## What you need to do
Only the lines below, from the one with "have hretold : UnitLaw" through the one with "exact hreleased.of_same rfl rfl", are to be written out, exactly.

## Information provided
/-! ### The course of a request -/

theorem stoppingEnds (h : UnitLaw s) (ch : ChannelNo) : UnitLaw (s.stoppingEnds ch) := by
  unfold State.stoppingEnds
  split
  · rw [State.endAllWithOutcome_endTransmission, State.updChannel_endTransmission]
    exact (h.endAllWithOutcome _ _).toPhase _ (p := .idle) nofun rfl
  · exact h

/-- The attempt on the line ends, its request with it, and the sequencer goes on (R84, R88). -/
theorem endsAttempt (h : UnitLaw s) (ch : ChannelNo) (o : RequestOutcome) (e : EntryNo) :
    UnitLaw (((s.endTransmission ch).endWithOutcome o e).sequencerContinue ch) := by
  rw [State.endWithOutcome_endTransmission, State.sequencerContinue_endTransmission]
  exact (h.endWithOutcome o e).sequencerContinue ch

theorem transmissionEnds (h : UnitLaw s) (ch : ChannelNo) : UnitLaw (s.transmissionEnds ch) := by
  unfold State.transmissionEnds
  split
  · exact h.stoppingEnds ch
  · split
    · exact h
    · split
      · exact h.toPhase _ (p := .waiting) nofun rfl
      · exact h.endsAttempt ch _ _
      · exact h.endsAttempt ch _ _
  · exact h

theorem leaveWaiting (h : UnitLaw s) (ch : ChannelNo) : UnitLaw (s.leaveWaiting ch) := h.updUnit _ rfl

theorem resend (h : UnitLaw s) (ch : ChannelNo) (e : EntryNo) (q : Request) : UnitLaw (s.resend ch e q) := by
  have hretold : UnitLaw (s.setRequest e (some { q with attemptsMade := q.attemptsMade + 1 })) := h.of_same rfl rfl
  exact ((hretold.countChannel _).updUnit _ rfl).beginAttempt q

theorem windowExpires (h : UnitLaw s) (ch : ChannelNo) : UnitLaw (s.windowExpires ch) := by
  unfold State.windowExpires
  split
  · split
    · exact h
    · split
      · exact h.resend ch _ _
      · exact (((h.leaveWaiting ch).countChannel _).endWithOutcome _ _).sequencerContinue ch
  · exact h

theorem guardExpires (h : UnitLaw s) (ch : ChannelNo) : UnitLaw (s.guardExpires ch) := by
  unfold State.guardExpires
  split
  · exact (h.toPhase _ (p := .idle) nofun rfl).startHead ch
  · exact h

/-! ### The delivery unit -/

theorem strayAck (h : UnitLaw s) (n : Byte) : UnitLaw (s.strayAck n) := h.of_notice rfl (h.notice.reportBadAck _)

theorem takeAck (h : UnitLaw s) (n flags : Byte) : UnitLaw (s.takeAck n flags) := by
  unfold State.takeAck
  split
  · exact h.of_same rfl rfl
  · split
    · exact h.of_same rfl rfl
    · split
      · rename_i covered _
        have hreleased : UnitLaw (s.releaseCovered covered) := releaseRecords covered (h.of_same rfl rfl)
        exact hreleased.of_same rfl rfl
      · exact (h.strayAck n).of_same rfl rfl

/-- Outside OPEN nothing is asked of the ANNOUNCE schedule (R186). -/
theorem of_unopened (h : UnitLaw s) (hc : t.channels = s.channels) (hh : t.link.holding = s.link.holding)
    (hs : t.command.slot = s.command.slot) (hn : t.notice = s.notice) (hd : t.delivery.session ≠ .opened) : UnitLaw t :=
  .of_parts (fun ch => by rw [State.channel_of_channels s hc]; exact h.channels ch) (by rw [hh, hs]; exact h.holding)
    (hn ▸ h.notice) (fun ho => absurd ho hd)

theorem ackTimerExpires (h : UnitLaw s) : UnitLaw s.ackTimerExpires := by
  unfold State.ackTimerExpires
  split
  · simp only
    split
    · exact h.of_same rfl rfl
    · exact h.of_unopened rfl rfl rfl rfl nofun
  · exact h

/-! ### Host commands -/

theorem returnRecord (h : UnitLaw s) (r : RecordNo) : UnitLaw (s.returnRecord r) := by
  unfold State.returnRecord
  split
  · exact h.of_same rfl rfl
  all_goals exact h

theorem returnRecords (rs : List RecordNo) : ∀ {s : State}, UnitLaw s → UnitLaw (rs.foldl State.returnRecord s) := by
  induction rs with
  | nil => exact id
  | cons r rs ih => exact fun h => ih (h.returnRecord r)

section Commands

variable (number : Byte) (rest : List Byte)

/-- HELLO opens the session with no ANNOUNCE due (R186 (3)) and the notice unit under its new mask (R176). -/
theorem runHello (h : UnitLaw s) : UnitLaw (s.runHello number rest) := by
  unfold State.runHello
  split
  · exact h.answer _ _ _ _
  · split
    · have hreturned := h.returnRecords s.delivery.window
      refine answer ?_ _ _ _ _
      exact .of_parts hreturned.channels hreturned.holding (hreturned.notice.hello _ _ _) (fun _ => ⟨rfl, rfl, rfl⟩)
    · exact h.answer _ _ _ _

/-- CONFIGURE takes a set of settings that meets R26 alone. -/
theorem runConfigure (h : UnitLaw s) : UnitLaw (s.runConfigure number rest) := by
  unfold State.runConfigure
  split
  · split
    · exact h.answer _ _ _ _
    · split
      · exact h.answer _ _ _ _
      · split
        · split
          · rename_i σ _ hσ _
            refine answer ?_ _ _ _ _
            exact h.setChannel ((Settings.valid_iff σ).mp hσ) (h.driver _)
          · exact h.answer _ _ _ _
        · exact h.answer _ _ _ _
  · exact h.answer _ _ _ _

theorem startChannel (h : UnitLaw s) (ch : ChannelNo) : UnitLaw (s.startChannel ch) := by
  have hlooked : UnitLaw (s.lookAtLine ch) := h.of_same rfl rfl
  unfold State.startChannel
  exact hlooked.toPhase _ (p := .idle) nofun rfl

theorem runStart (h : UnitLaw s) : UnitLaw (s.runStart number rest) := by
  unfold State.runStart
  split
  · split
    · exact h.answer _ _ _ _
    · split
      · exact (h.startChannel _).answer _ _ _ _
      · exact h.answer _ _ _ _
  · exact h.answer _ _ _ _

theorem restChannel (h : UnitLaw s) (ch : ChannelNo) : UnitLaw (s.restChannel ch) := h.toPhase _ (p := .idle) nofun rfl

theorem cutAttemptShort (h : UnitLaw s) (ch : ChannelNo) : UnitLaw (s.cutAttemptShort ch) := h.updUnit _ rfl

theorem stopSending (h : UnitLaw s) (ch : ChannelNo) : UnitLaw (s.stopSending ch) := by
  unfold State.stopSending
  have hcut : UnitLaw ((s.updChannel ch (fun c => { c with operating := .stopping })).cutAttemptShort ch) :=
    (h.updUnit _ rfl).cutAttemptShort ch
  simp only
  split
  · exact hcut.of_same rfl rfl
  · exact hcut

theorem stopActive (h : UnitLaw s) (ch : ChannelNo) : UnitLaw (s.stopActive ch) := by
  unfold State.stopActive
  split
  · exact h.closeOpenRecord ch _ _
  · split
    · exact (h.leaveWaiting ch).endWithOutcome _ _
    · exact h
  all_goals exact h

theorem stopChannel (h : UnitLaw s) (ch : ChannelNo) : UnitLaw (s.stopChannel ch) := by
  unfold State.stopChannel
  split
  · exact (h.closeOpenRecord ch _ _).restChannel ch
  · split
    · exact h.stopSending ch
    · exact ((h.stopActive ch).endAllWithOutcome _ _).restChannel ch

theorem runStop (h : UnitLaw s) : UnitLaw (s.runStop number rest) := by
  unfold State.runStop
  split
  · split
    · exact h.answer _ _ _ _
    · split
      · exact (h.stopChannel _).answer _ _ _ _
      · exact h.answer _ _ _ _
  · exact h.answer _ _ _ _

theorem findRoom (h : UnitLaw s) {f : SubmitFields} {e : EntryNo} {r : RecordNo} {blocks : List BlockNo}
    (hroom : s.findRoom ch f = .ok (e, r, blocks, t)) : UnitLaw t := by
  obtain ⟨-, -, hreserve⟩ := State.findRoom_ok hroom
  unfold State.reserve at hreserve
  simp only at hreserve
  split at hreserve
  · cases hreserve
  · split at hreserve
    · cases hreserve
    · split at hreserve
      · cases hreserve
      · simp only [Except.ok.injEq, Prod.mk.injEq] at hreserve
        obtain ⟨-, -, rfl⟩ := hreserve
        exact (h.takeBlocks ch _).of_same rfl rfl

theorem acceptRequest (h : UnitLaw s) (ch : ChannelNo) (f : SubmitFields) (e : EntryNo) (r : RecordNo)
    (blocks : List BlockNo) : UnitLaw (s.acceptRequest number ch f e r blocks) := by
  have hentered : UnitLaw (s.setRequest e (some (f.request ch r blocks s.time.clock))) := h.of_same rfl rfl
  have hqueued : UnitLaw (s.queued number ch f e r blocks) := (hentered.updUnit _ rfl).answer _ _ _ _
  rw [State.acceptRequest_eq]
  split
  · exact hqueued.startHead ch
  · exact hqueued

theorem runSubmit (h : UnitLaw s) : UnitLaw (s.runSubmit number rest) := by
  unfold State.runSubmit
  split
  · exact h.answer _ _ _ _
  · split
    · exact h.answer _ _ _ _
    · split
      · split
        · split
          · exact h.answer _ _ _ _
          · split
            · exact h.answer _ _ _ _
            · exact (h.findRoom ‹_›).acceptRequest number _ _ _ _ _
        · exact h.answer _ _ _ _
      · exact h.answer _ _ _ _

theorem cancelFound (h : UnitLaw s) (ch : ChannelNo) (e : EntryNo) (q : Request) : UnitLaw (s.cancelFound ch e q).1 := by
  unfold State.cancelFound
  split
  · exact h.endWithOutcome _ _
  · split
    · exact ((h.leaveWaiting ch).endWithOutcome _ _).sequencerContinue ch
    · split
      · exact h
      · exact (h.cutAttemptShort ch).of_same rfl rfl
    all_goals exact h

theorem runCancel (h : UnitLaw s) : UnitLaw (s.runCancel number rest) := by
  unfold State.runCancel
  split
  · split
    · exact h.answer _ _ _ _
    · split
      · exact h.answer _ _ _ _
      · split
        · exact h.answer _ _ _ _
        · exact (h.cancelFound _ _ _).answer _ _ _ _
  · exact h.answer _ _ _ _

theorem runFlush (h : UnitLaw s) : UnitLaw (s.runFlush number rest) := by
  unfold State.runFlush
  split
  · split
    · exact h.answer _ _ _ _
    · rename_i ch _
      have hflushed : UnitLaw (s.flushRecords ch) := releaseRecords (s.flushable ch) (h.of_same rfl rfl)
      exact (hflushed.endAllWithOutcome _ _).answer _ _ _ _
  · exact h.answer _ _ _ _

theorem runQueryPool (h : UnitLaw s) (f : Byte) : UnitLaw (s.runQueryPool number f) := by
  unfold State.runQueryPool
  split <;> exact h.answer _ _ _ _

theorem runQueryLink (h : UnitLaw s) (f : Byte) : UnitLaw (s.runQueryLink number f) := by
  have hanswered := h.answer 0x08 number .ok s.linkReport
  unfold State.runQueryLink
  split
  · simp only
    split
    · exact hanswered.of_same rfl rfl
    · exact hanswered
  · exact h.answer _ _ _ _

theorem runQueryChannel (h : UnitLaw s) (c f : Byte) : UnitLaw (s.runQueryChannel number c f) := by
  unfold State.runQueryChannel
  split
  · exact h.answer _ _ _ _
  · rename_i ch _
    have hanswered := h.answer 0x08 number .ok (s.channelReport ch)
    split
    · simp only
      split
      · exact hanswered.countChannel _
      · exact hanswered
    · exact h.answer _ _ _ _

theorem runQuerySettings (h : UnitLaw s) (c f : Byte) : UnitLaw (s.runQuerySettings number c f) := by
  unfold State.runQuerySettings
  split
  · exact h.answer _ _ _ _
  · split <;> exact h.answer _ _ _ _

theorem runQuery (h : UnitLaw s) : UnitLaw (s.runQuery number rest) := by
  unfold State.runQuery
  split
  · split
    · exact h.runQueryPool number _
    · exact h.runQueryLink number _
    · exact h.runQueryChannel number _ _
    · exact h.runQuerySettings number _ _
    · exact h.answer _ _ _ _
  · exact h.answer _ _ _ _

/-- SET_TIME moves the clock alone (R179). -/
theorem runSetTime (h : UnitLaw s) : UnitLaw (s.runSetTime number rest) := by
  unfold State.runSetTime
  split
  · refine answer (h.withTime (fun ho => ?_)) _ _ _ _
    obtain ⟨ha, ht, hl⟩ := h.announceRests ho
    exact ⟨ha, ht, hl⟩
  · exact h.answer _ _ _ _

theorem runRestart (h : UnitLaw s) : UnitLaw (s.runRestart number rest) := by
  unfold State.runRestart
  split <;> exact h.answer _ _ _ _

theorem runKnown (h : UnitLaw s) (k : CommandKind) : UnitLaw (s.runKnown k number rest) := by
  cases k with
  | hello => exact h.runHello number rest
  | configure => exact h.runConfigure number rest
  | start => exact h.runStart number rest
  | stop => exact h.runStop number rest
  | submit => exact h.runSubmit number rest
  | cancel => exact h.runCancel number rest
  | flush => exact h.runFlush number rest
  | query => exact h.runQuery number rest
  | setTime => exact h.runSetTime number rest
  | restart => exact h.runRestart number rest

end Commands

theorem takeCommand (h : UnitLaw s) (body : List Byte) : UnitLaw (s.takeCommand body) := by
  unfold State.takeCommand State.execute
  split
  · split
    · exact h.withSlot _ _
    · split
      · exact h.answer _ _ _ _
      · split
        · exact h.runKnown _ _ _
        · exact h.answer _ _ _ _
  · exact h

/-- A command goes into the holding buffer behind a full slot alone (R136). -/
theorem admitCommand (h : UnitLaw s) (body : List Byte) : UnitLaw (s.admitCommand body) := by
  unfold State.admitCommand
  split
  · exact h.takeCommand body
  · rename_i hslot _
    exact .of_parts h.channels (fun _ => by rw [hslot]; rfl) h.notice h.announceRests
  · exact h.of_notice rfl h.notice.reportLinkFault

theorem deliver (h : UnitLaw s) (body : List Byte) : UnitLaw (s.deliver body) := by
  unfold State.deliver
  split
  · exact h
  · exact h.admitCommand body

/-! ### The host link -/

theorem dispatch (h : UnitLaw s) (body : List Byte) : UnitLaw (s.dispatch body) := by
  have hcounted : UnitLaw s.countAccepted := h.of_same rfl rfl
  unfold State.dispatch
  split
  · exact hcounted
  · split
    · exact h.badFrame
    · split
      · split
        · exact hcounted.takeAck _ _
        · exact h.badFrame
      · split
        · exact h.badFrame
        · exact hcounted.admitCommand _

theorem setReceiver (h : UnitLaw s) (f : FrameReceiver → FrameReceiver) : UnitLaw (s.setReceiver f) := h.of_same rfl rfl

theorem judgeFrame (h : UnitLaw s) : UnitLaw s.judgeFrame := by
  unfold State.judgeFrame
  simp only
  split
  · exact (h.setReceiver _).dispatch _
  · exact h.of_notice rfl h.notice.reportLinkFault

theorem frameByte (h : UnitLaw s) (b : Byte) : UnitLaw (s.frameByte b) := by
  unfold State.frameByte State.huntByte State.lengthByte State.bodyByte State.checkByte
  split
  · split
    · exact h.setReceiver _
    · exact h
  · split
    · exact h.setReceiver _
    · split
      · exact h.setReceiver _
      · exact (h.setReceiver _).badFrame
  · exact h.setReceiver _
  · simp only
    split
    · exact h.setReceiver _
    · exact (h.setReceiver _).judgeFrame

theorem drainRescan (fuel : Nat) : ∀ {s : State}, UnitLaw s → UnitLaw (s.drainRescan fuel) := by
  induction fuel with
  | zero => exact id
  | succ fuel ih =>
    intro s h
    unfold State.drainRescan
    split
    · exact h
    · exact ih ((h.setReceiver _).frameByte _)
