-- ==== Sys2Proof/Machine/HelmBase.lean ====
section
/-! DEFINITION. A helm hart's registers, and its memory accesses, coherent with the helm caches (19 R299-R303, 14 R258). -/

namespace Sys2Proof.Machine

open Sys2Proof

/-- An integer register; x0 reads zero (RVA23, 19 R299). -/
def Hart.getX (x : Hart) (r : Fin 32) : Word := if r = 0 then 0 else x.x.get r
/-- Writes an integer register; x0 discards. -/
def Hart.setX (x : Hart) (r : Fin 32) (v : Word) : Hart := if r = 0 then x else { x with x := x.x.set r.val v r.isLt }
/-- The hart whose instruction executes. -/
def State.myHart (s : State) : Hart := s.getHart s.hart.val
/-- Sets the hart whose instruction executes. -/
def State.setMyHart (s : State) (x : Hart) : State := s.setHart s.hart.val x

/-- The key generation of a hart's accesses: key 0 in M mode, hkey below it (19 R302). -/
def helmGen (s : State) (h : Nat) : Nat :=
  match (s.getHart h).mode with
  | .m => keyGen s 0
  | _ => keyGen s (s.getHart h).hkey.toNat

/-- The key generation of the Sweiq engine's accesses: always hkey (R302). -/
def swqGen' (s : State) (h : Nat) : Nat := keyGen s (s.getHart h).hkey.toNat

/-- Main memory of the helm map: the HBM and second-tier windows (R300). -/
def isMain (a : Nat) : Bool := decide (a < 0x30000000000 ∨ (0x40000000000 ≤ a ∧ a < 0x70000000000))
/-- The Basin windows of the helm map. -/
def isBasin (a : Nat) : Bool := decide (basinBase ≤ a ∧ a < basinBase + 4 * basinBytes)
/-- The device registers, by block. -/
def isRegister (a : Nat) : Bool := decide (0x7C000000000 ≤ a ∧ a < 0x7C000050000)
/-- The other I/O ranges of R300: ECAM, port windows, IMSIC files, APLIC, MTIMER. -/
def isOtherIo (a : Nat) : Bool :=
  decide ((0x78000000000 ≤ a ∧ a < 0x78020000000) ∨ (0x7A000000000 ≤ a ∧ a < 0x7A800000000)
    ∨ (0x7C100000000 ≤ a ∧ a < 0x7C100200000) ∨ (0x7C200000000 ≤ a ∧ a < 0x7C201008000))

-- The helm caches (19 R299) -----------------------------------------------------------------------------------------------------

/-- Reads and writes at the home, under a key generation. -/
def helmHomeRead (s : State) (g a n : Nat) : List Byte × State := (physRead s g a n, homeLines s g a n)
def helmHomeWrite (s : State) (g a : Nat) (bs : List Byte) : State := physWrite (homeLines s g a bs.length) g a bs

/-- A held line reaches its home, with its poison, which is no new mark (21 R320). -/
def lineHome (s : State) (l : Nat) (x : HelmLine) : State :=
  let s := helmHomeWrite s x.gen (l * 64) (natBytes 64 x.bytes.toNat)
  if x.poison then { s with poison := insertNat s.poison l } else s

/-- Writes a held line back to its home and drops it. -/
def dropLine (s : State) (l : Nat) : State :=
  match SMap.find s.helmCache l with
  | none => s
  | some x =>
    let s := { s with helmCache := SMap.erase s.helmCache l }
    if x.dirty then lineHome s l x else s

/-- Writes a held line back and keeps it clean. -/
def cleanLine (s : State) (l : Nat) : State :=
  match SMap.find s.helmCache l with
  | none => s
  | some x => if x.dirty then lineHome { s with helmCache := SMap.set s.helmCache l { x with dirty := false } } l x else s

/-- Fetches a line from its home, with its poison, under a key generation. -/
def fetchLine (s : State) (g l : Nat) : State :=
  let r := helmHomeRead s g (l * 64) 64
  { r.2 with helmCache := SMap.set r.2.helmCache l { bytes := lineVec r.1, dirty := false, gen := g, poison := s.poison.contains l } }

/-- Brings a line into the helm caches under a key generation. -/
def takeLine (s : State) (g l : Nat) : State :=
  match SMap.find s.helmCache l with
  | some x => if x.gen = g then s else fetchLine (dropLine s l) g l
  | none => fetchLine s g l

/-- Whether a line reads as poisoned to a helm agent: as held, or at its home. -/
def linePoison (s : State) (l : Nat) : Bool :=
  match SMap.find s.helmCache l with
  | some x => x.poison
  | none => s.poison.contains l

/-- Whether a read through the helm caches, or at the home, meets poison (21 R320). -/
def meetsPoison (s : State) (cached : Bool) (a n : Nat) : Bool :=
  if cached then (List.range (lineCount a n)).any fun i => linePoison s (a / 64 + i) else poisoned s a n

/-- Drops the held lines of a range that were taken under another key generation. -/
def syncLines (s : State) (g a n : Nat) : State :=
  iter (fun i s => match SMap.find s.helmCache (a / 64 + i) with
    | some x => if x.gen = g then s else dropLine s (a / 64 + i)
    | none => s) (lineCount a n) s

/-- A byte as the helm agents see it: from a held line, or from its home. -/
def helmByte (s : State) (g a : Nat) : Byte :=
  match SMap.find s.helmCache (a / 64) with
  | some x => lane 8 x.bytes (a % 64)
  | none => physByte s g a

/-- Bytes as the helm agents see them. -/
def helmRead (s : State) (g a : Nat) : Nat → List Byte
  | 0 => []
  | n + 1 => helmByte s g a :: helmRead s g (a + 1) n

/-- Accesses at the homes of the lines of a range that the helm caches do not hold. -/
def openLines (s : State) (g a n : Nat) : State :=
  iter (fun i s => if (SMap.find s.helmCache (a / 64 + i)).isSome then s else homeLine s g (a / 64 + i)) (lineCount a n) s

/-- A read as a helm agent sees it, and the state after it. -/
def helmSee (s : State) (g a n : Nat) : List Byte × State :=
  let s := syncLines s g a n
  (helmRead s g a n, openLines s g a n)

/-- Writes bytes of one line coherently with the helm caches: into the held line, which is poisoned no more if it is written whole (21 R320), or at
its home. -/
def helmPutLine (s : State) (g a : Nat) (bs : List Byte) : State :=
  match SMap.find s.helmCache (a / 64) with
  | some x =>
    let v : BitVec (8 * bs.length) := BitVec.ofNat _ (bytesNat bs)
    let y := { x with bytes := setFld x.bytes (8 * (a % 64)) v, dirty := true, poison := x.poison && bs.length != 64 }
    { s with helmCache := SMap.set s.helmCache (a / 64) y }
  | none => physWrite s g a bs

/-- Writes bytes line by line; the last argument is the number of lines. -/
def helmPut (s : State) (g a : Nat) (bs : List Byte) : Nat → State
  | 0 => s
  | n + 1 =>
    let k := 64 - a % 64
    helmPut (helmPutLine s g a (bs.take k)) g (a + k) (bs.drop k) n

/-- Whether a write touches a hart's reservation. -/
def Hart.hitBy (x : Hart) (a n : Nat) : Bool :=
  match x.reserved with
  | some l => decide (a / 64 ≤ l ∧ l * 64 < a + n)
  | none => false

/-- A write by a helm agent ends the reservations of its lines (RVA23, 19 R299; log entry 10). -/
def dropReserved (s : State) (a n : Nat) : State :=
  if s.harts.any fun p => p.2.hitBy a n then
    { s with harts := s.harts.map fun p => (p.1, if p.2.hitBy a n then { p.2 with reserved := none } else p.2) }
  else s

/-- Writes bytes coherently with the helm caches. -/
def helmWrite (s : State) (g a : Nat) (bs : List Byte) : State :=
  let s := openLines (dropReserved (syncLines s g a bs.length) a bs.length) g a bs.length
  helmPut s g a bs (lineCount a bs.length)

/-- A word as the helm agents see it. -/
def helmWord (s : State) (g a : Nat) : Word := BitVec.ofNat 64 (bytesNat (helmRead (syncLines s g a 8) g a 8))

end Sys2Proof.Machine
end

## Solution to this exercise
  have hretold : UnitLaw (s.setRequest e (some { q with attemptsMade := q.attemptsMade + 1 })) := h.of_same rfl rfl
  exact ((hretold.countChannel _).updUnit _ rfl).beginAttempt q

theorem windowExpires (h : UnitLaw s) (ch : ChannelNo) : UnitLaw (s.windowExpires ch) := by
  unfold State.windowExpires
  split
  · split
    · exact h
    · split
      · exact h.resend ch _ _
      · exact (((h.leaveWaiting ch).countChannel _).endWithOutcome _ _).sequencerContinue ch
  · exact h

theorem guardExpires (h : UnitLaw s) (ch : ChannelNo) : UnitLaw (s.guardExpires ch) := by
  unfold State.guardExpires
  split
  · exact (h.toPhase _ (p := .idle) nofun rfl).startHead ch
  · exact h

/-! ### The delivery unit -/

theorem strayAck (h : UnitLaw s) (n : Byte) : UnitLaw (s.strayAck n) := h.of_notice rfl (h.notice.reportBadAck _)

theorem takeAck (h : UnitLaw s) (n flags : Byte) : UnitLaw (s.takeAck n flags) := by
  unfold State.takeAck
  split
  · exact h.of_same rfl rfl
  · split
    · exact h.of_same rfl rfl
    · split
      · rename_i covered _
        have hreleased : UnitLaw (s.releaseCovered covered) := releaseRecords covered (h.of_same rfl rfl)
        exact hreleased.of_same rfl rfl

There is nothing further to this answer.